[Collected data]
▼▼▼
-- ==== Sys2Proof/Machine/Ops.lean ====
section
/-! DEFINITION. The named operations over the state: registers, memory, poison, free values, events,
NOTICE causes, sessions, contexts and engines as tables. Meanings are written over these. -/

namespace Sys2Proof.Machine

open Sys2Proof

/-! ## Registers (R6, R447 to R454) -/

/-- The word stored for a register. -/
def regGet (s : State) (off : Nat) : Word := sget resetWord s.regs off

/-- Stores a register word: what the hardware and the firmware do, whatever the field's access. -/
def regSet (s : State) (off : Nat) (w : Word) : State :=
  { s with regs := sset resetWord s.regs off w }

/-- Bits hi:lo of a register. -/
def regF (s : State) (off hi lo : Nat) : Nat := getF (regGet s off) hi lo

/-- Sets bits hi:lo of a register. -/
def regSetF (s : State) (off hi lo v : Nat) : State := regSet s off (setF (regGet s off) hi lo v)

/-- Adds to a counter field that stops at its largest value. -/
def regCount (s : State) (off hi lo n : Nat) : State :=
  regSetF s off hi lo (satAdd (2 ^ (hi + 1 - lo) - 1) (regF s off hi lo) n)

/-- Adds to a counter field that wraps. -/
def regWrap (s : State) (off hi lo n : Nat) : State := regSetF s off hi lo (regF s off hi lo + n)

/-! ## Free values -/

/-- The next free value, and the state in which the one after it is next. -/
def freeVal (s : State) : Nat × State := (Config.free s.freeCtr, { s with freeCtr := s.freeCtr + 1 })

/-- n free bytes, drawn from free values. -/
def freeBytes (s : State) (n : Nat) : Bytes × State :=
  ((List.range n).map (fun i => BitVec.ofNat 8 (Config.free (s.freeCtr + i))), { s with freeCtr := s.freeCtr + n })

/-! ## Outputs -/

/-- Adds an output of this step. -/
def emit (s : State) (o : Output) : State := { s with out := s.out ++ [o] }

/-! ## Events (R396, R523, R524, R536) -/

/-- UNIT of R523. -/
def unitOf (kind index : Nat) : BitVec 16 := BitVec.ofNat 16 (kind * 4096 + index % 4096)

/-- Logs an event with DETAIL bytes 2 onward, and the context of bytes 0 and 1 where it concerns one. It
belongs to the boundary that comes next, which at a boundary is that boundary (R536). -/
def logEvent (s : State) (code : Nat) (unit : BitVec 16) (ctx : Option Nat) (detail : Bytes) : State :=
  let e : Event :=
    { seq := s.nextSeq
      code := BitVec.ofNat 12 code
      ctx := ctx.map (BitVec.ofNat 16)
      unit := unit
      boundary := s.beats + 1
      detail := fit 14 detail }
  { s with events := (e :: s.events).take 16384, nextSeq := s.nextSeq + 1 }

/-- Logs under code 0x0FFF an event that the table of R524 does not list, with the rule that logs it. -/
def logOther (s : State) (unit : BitVec 16) (ctx : Option Nat) (rule : Nat) : State :=
  logEvent s 0x0FFF unit ctx (toLE rule 2)

/-- The sequence number of the latest record logged, or 0xFFFF_FFFF for none. -/
def lastSeq (s : State) : BitVec 32 := (s.events.head?.map (·.seq)).getD 0xFFFFFFFF

/-! ## NOTICE causes (R399, R467, R468) -/

/-- Records NOTICE cause `bit_` of DEV_NOTICE, shown from the next boundary on (R467). -/
def notice (s : State) (bit_ : Nat) : State := { s with noticeNext := s.noticeNext ||| (1 <<< bit_) }

/-! ## Health record (R82, R83, R502) -/

/-- The fenced engines, ascending: those whose ENG_FENCE holds FENCED (R90). -/
def fencedEngines (s : State) : List Nat :=
  s.regs.filterMap fun (o, w) =>
    if 0x200000 ≤ o ∧ o < 0x300000 ∧ o % 0x1000 = 0x10 ∧ getF w 31 31 = 1 then some ((o - 0x200000) / 0x1000) else none

/-- The fences of the device as the registers hold them. -/
def fencesNow (s : State) : List FenceRec :=
  ((fencedEngines s).map fun e => .engine e (BitVec.ofNat 4 (regF s (oEng e + 0x10) 27 24)))
    ++ ((List.range 128).filterMap fun u =>
      if (((sfind s.calNext (u / 16)).map (·.toNat)).getD (regF s (oCal (u / 16) + 0x10) 15 0)).testBit (u % 16) then
        some (.caldera u ((sfind s.unitCause u).getD 3)) else none)
    ++ ((List.range 8).filterMap fun v => if s.codecNext.contains v then some (.codec v 2)
      else if (regF s oVidFence 7 0).testBit v then some (.codec v ((sfind s.codecCause v).getD 3)) else none)

/-- What a health record write that begins now records: the health time, the fences in effect and asked
for, the error histories and the retirements, those found and not yet in effect included (R82, R274). -/
def healthNow (s : State) : Health :=
  let asked := s.engines.filterMap fun (e, x) => match x.fenceReq with
    | some (true, c) => some (FenceRec.engine e c)
    | _ => none
  let lifted (f : FenceRec) : Bool := match f with
    | .engine e _ => s.engines.any fun (k, x) => k == e && x.fenceReq.any (fun r => !r.1)
    | _ => false
  { time := s.clock.health
    fences := (fencesNow s).filter (fun f => !lifted f) ++ asked
    engineErrs := s.engines.flatMap fun (e, x) => x.errors.map fun t => (e, t)
    unitErrs := s.unitErrs
    regionErrs := s.regionErrs
    retired := s.retired ++ s.retireNext }

/-- The firmware begins a health record write, behind one that is in progress: SEC_FLASH.OPERATION reads 3 until it
completes (R82, R502). -/
def beginHealth (s : State) : State :=
  if s.flash.healthWrite then { s with flash := { s.flash with healthThen := some (healthNow s) } }
  else { s with flash := { s.flash with healthWrite := true, healthNext := healthNow s } }

/-! ## Memory

One canonical byte table over linear local addresses. An unlisted byte reads 0x00: the manual states no
contents for memory after power-on (DESIGN CHOICE, UNSAFE; assumption 3). -/

/-- What a byte that nothing has written reads as. -/
def memDefault (_ : Nat) : Byte := 0

/-- The canonical form of memory (keys rising, no byte at its default). -/
def Memory.wf (m : List Host.Cell) : Bool := swf memDefault m

/-- The byte at a linear local address. -/
def byteAt (s : State) (a : Nat) : Byte := sget memDefault s.mem a

/-- n bytes from a linear local address on. -/
def bytesAt (s : State) (a n : Nat) : Bytes := (List.range n).map fun i => byteAt s (a + i)

/-- Writes bytes into a memory table. -/
def memPut (m : List Host.Cell) (a : Nat) : Bytes → List Host.Cell
  | [] => m
  | b :: t => memPut (sset memDefault m a b) (a + 1) t

/-- Writes bytes from a linear local address on. -/
def bytesPut (s : State) (a : Nat) (b : Bytes) : State := { s with mem := memPut s.mem a b }

/-! ## Addresses (R26 to R30) -/

/-- The regions of the local address space (R26 to R28). -/
inductive Region where
  | linear | interleaved
  | ab (e : Nat) | am (e : Nat) | ws (e : Nat) | is (e : Nat)
  | hubFirmware | hubGeneral | hubGeyser
  | window (session : Nat)
  | register
  | none
  deriving DecidableEq, Repr

/-- The base of the engine SRAM windows (R26). -/
def sramBase : Nat := 0x200000000000
/-- The base of hub SRAM (R26). -/
def hubBase : Nat := 0x300000000000
/-- The base of general hub SRAM (R28). -/
def generalBase : Nat := 0x300000400000
/-- The base of the command windows (R26). -/
def windowBase : Nat := 0x7E0000000000
/-- The base of register space (R26). -/
def registerBase : Nat := 0x7F0000000000
/-- The bytes of one stack's linear view (R26). -/
def stackBytes : Nat := 0x2000000000

/-- The part of an engine's window that an offset lies in (R27). -/
def partOf (e off : Nat) : Region :=
  if off < 0x180000 then .ab e
  else if off < 0x280000 then .am e
  else if off < 0x300000 then .ws e
  else if off < 0x340000 then .is e
  else .none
▲▲▲
> Task brief
Nothing should be left out. Reproduce all the entries precisely.

> Exercise response
-- ==== Sys2Proof/Machine/Ops.lean ====
section
/-! DEFINITION. The named operations over the state: registers, memory, poison, free values, events,
NOTICE causes, sessions, contexts and engines as tables. Meanings are written over these. -/

namespace Sys2Proof.Machine

open Sys2Proof

/-! ## Registers (R6, R447 to R454) -/

/-- The word stored for a register. -/
def regGet (s : State) (off : Nat) : Word := sget resetWord s.regs off

/-- Stores a register word: what the hardware and the firmware do, whatever the field's access. -/
def regSet (s : State) (off : Nat) (w : Word) : State :=
  { s with regs := sset resetWord s.regs off w }

/-- Bits hi:lo of a register. -/
def regF (s : State) (off hi lo : Nat) : Nat := getF (regGet s off) hi lo

/-- Sets bits hi:lo of a register. -/
def regSetF (s : State) (off hi lo v : Nat) : State := regSet s off (setF (regGet s off) hi lo v)

/-- Adds to a counter field that stops at its largest value. -/
def regCount (s : State) (off hi lo n : Nat) : State :=
  regSetF s off hi lo (satAdd (2 ^ (hi + 1 - lo) - 1) (regF s off hi lo) n)

/-- Adds to a counter field that wraps. -/
def regWrap (s : State) (off hi lo n : Nat) : State := regSetF s off hi lo (regF s off hi lo + n)

/-! ## Free values -/

/-- The next free value, and the state in which the one after it is next. -/
def freeVal (s : State) : Nat × State := (Config.free s.freeCtr, { s with freeCtr := s.freeCtr + 1 })

/-- n free bytes, drawn from free values. -/
def freeBytes (s : State) (n : Nat) : Bytes × State :=
  ((List.range n).map (fun i => BitVec.ofNat 8 (Config.free (s.freeCtr + i))), { s with freeCtr := s.freeCtr + n })

/-! ## Outputs -/

/-- Adds an output of this step. -/
def emit (s : State) (o : Output) : State := { s with out := s.out ++ [o] }

/-! ## Events (R396, R523, R524, R536) -/

/-- UNIT of R523. -/
def unitOf (kind index : Nat) : BitVec 16 := BitVec.ofNat 16 (kind * 4096 + index % 4096)

/-- Logs an event with DETAIL bytes 2 onward, and the context of bytes 0 and 1 where it concerns one. It
belongs to the boundary that comes next, which at a boundary is that boundary (R536). -/
def logEvent (s : State) (code : Nat) (unit : BitVec 16) (ctx : Option Nat) (detail : Bytes) : State :=
  let e : Event :=
    { seq := s.nextSeq
      code := BitVec.ofNat 12 code
      ctx := ctx.map (BitVec.ofNat 16)
      unit := unit
      boundary := s.beats + 1
      detail := fit 14 detail }
  { s with events := (e :: s.events).take 16384, nextSeq := s.nextSeq + 1 }

/-- Logs under code 0x0FFF an event that the table of R524 does not list, with the rule that logs it. -/
def logOther (s : State) (unit : BitVec 16) (ctx : Option Nat) (rule : Nat) : State :=
  logEvent s 0x0FFF unit ctx (toLE rule 2)

/-- The sequence number of the latest record logged, or 0xFFFF_FFFF for none. -/
def lastSeq (s : State) : BitVec 32 := (s.events.head?.map (·.seq)).getD 0xFFFFFFFF

/-! ## NOTICE causes (R399, R467, R468) -/

/-- Records NOTICE cause `bit_` of DEV_NOTICE, shown from the next boundary on (R467). -/
def notice (s : State) (bit_ : Nat) : State := { s with noticeNext := s.noticeNext ||| (1 <<< bit_) }

/-! ## Health record (R82, R83, R502) -/

/-- The fenced engines, ascending: those whose ENG_FENCE holds FENCED (R90). -/
def fencedEngines (s : State) : List Nat :=
  s.regs.filterMap fun (o, w) =>
    if 0x200000 ≤ o ∧ o < 0x300000 ∧ o % 0x1000 = 0x10 ∧ getF w 31 31 = 1 then some ((o - 0x200000) / 0x1000) else none

/-- The fences of the device as the registers hold them. -/
def fencesNow (s : State) : List FenceRec :=
  ((fencedEngines s).map fun e => .engine e (BitVec.ofNat 4 (regF s (oEng e + 0x10) 27 24)))
    ++ ((List.range 128).filterMap fun u =>
      if (((sfind s.calNext (u / 16)).map (·.toNat)).getD (regF s (oCal (u / 16) + 0x10) 15 0)).testBit (u % 16) then
        some (.caldera u ((sfind s.unitCause u).getD 3)) else none)
    ++ ((List.range 8).filterMap fun v => if s.codecNext.contains v then some (.codec v 2)
      else if (regF s oVidFence 7 0).testBit v then some (.codec v ((sfind s.codecCause v).getD 3)) else none)

/-- What a health record write that begins now records: the health time, the fences in effect and asked
for, the error histories and the retirements, those found and not yet in effect included (R82, R274). -/
def healthNow (s : State) : Health :=
  let asked := s.engines.filterMap fun (e, x) => match x.fenceReq with
    | some (true, c) => some (FenceRec.engine e c)
    | _ => none
  let lifted (f : FenceRec) : Bool := match f with
    | .engine e _ => s.engines.any fun (k, x) => k == e && x.fenceReq.any (fun r => !r.1)
    | _ => false
  { time := s.clock.health
    fences := (fencesNow s).filter (fun f => !lifted f) ++ asked
    engineErrs := s.engines.flatMap fun (e, x) => x.errors.map fun t => (e, t)
    unitErrs := s.unitErrs
    regionErrs := s.regionErrs
    retired := s.retired ++ s.retireNext }

/-- The firmware begins a health record write, behind one that is in progress: SEC_FLASH.OPERATION reads 3 until it
completes (R82, R502). -/
def beginHealth (s : State) : State :=
  if s.flash.healthWrite then { s with flash := { s.flash with healthThen := some (healthNow s) } }
  else { s with flash := { s.flash with healthWrite := true, healthNext := healthNow s } }

/-! ## Memory

One canonical byte table over linear local addresses. An unlisted byte reads 0x00: the manual states no
contents for memory after power-on (DESIGN CHOICE, UNSAFE; assumption 3). -/

/-- What a byte that nothing has written reads as. -/
def memDefault (_ : Nat) : Byte := 0

/-- The canonical form of memory (keys rising, no byte at its default). -/
def Memory.wf (m : List Host.Cell) : Bool := swf memDefault m

/-- The byte at a linear local address. -/
def byteAt (s : State) (a : Nat) : Byte := sget memDefault s.mem a

/-- n bytes from a linear local address on. -/
def bytesAt (s : State) (a n : Nat) : Bytes := (List.range n).map fun i => byteAt s (a + i)

/-- Writes bytes into a memory table. -/
def memPut (m : List Host.Cell) (a : Nat) : Bytes → List Host.Cell
  | [] => m
  | b :: t => memPut (sset memDefault m a b) (a + 1) t

/-- Writes bytes from a linear local address on. -/
def bytesPut (s : State) (a : Nat) (b : Bytes) : State := { s with mem := memPut s.mem a b }

/-! ## Addresses (R26 to R30) -/

/-- The regions of the local address space (R26 to R28). -/
inductive Region where
  | linear | interleaved
  | ab (e : Nat) | am (e : Nat) | ws (e : Nat) | is (e : Nat)
  | hubFirmware | hubGeneral | hubGeyser
  | window (session : Nat)
  | register
  | none
  deriving DecidableEq, Repr

/-- The base of the engine SRAM windows (R26). -/
def sramBase : Nat := 0x200000000000
/-- The base of hub SRAM (R26). -/
def hubBase : Nat := 0x300000000000
/-- The base of general hub SRAM (R28). -/
def generalBase : Nat := 0x300000400000
/-- The base of the command windows (R26). -/
def windowBase : Nat := 0x7E0000000000
/-- The base of register space (R26). -/
def registerBase : Nat := 0x7F0000000000
/-- The bytes of one stack's linear view (R26). -/
def stackBytes : Nat := 0x2000000000

/-- The part of an engine's window that an offset lies in (R27). -/
def partOf (e off : Nat) : Region :=
  if off < 0x180000 then .ab e
  else if off < 0x280000 then .am e
  else if off < 0x300000 then .ws e
  else if off < 0x340000 then .is e
  else .none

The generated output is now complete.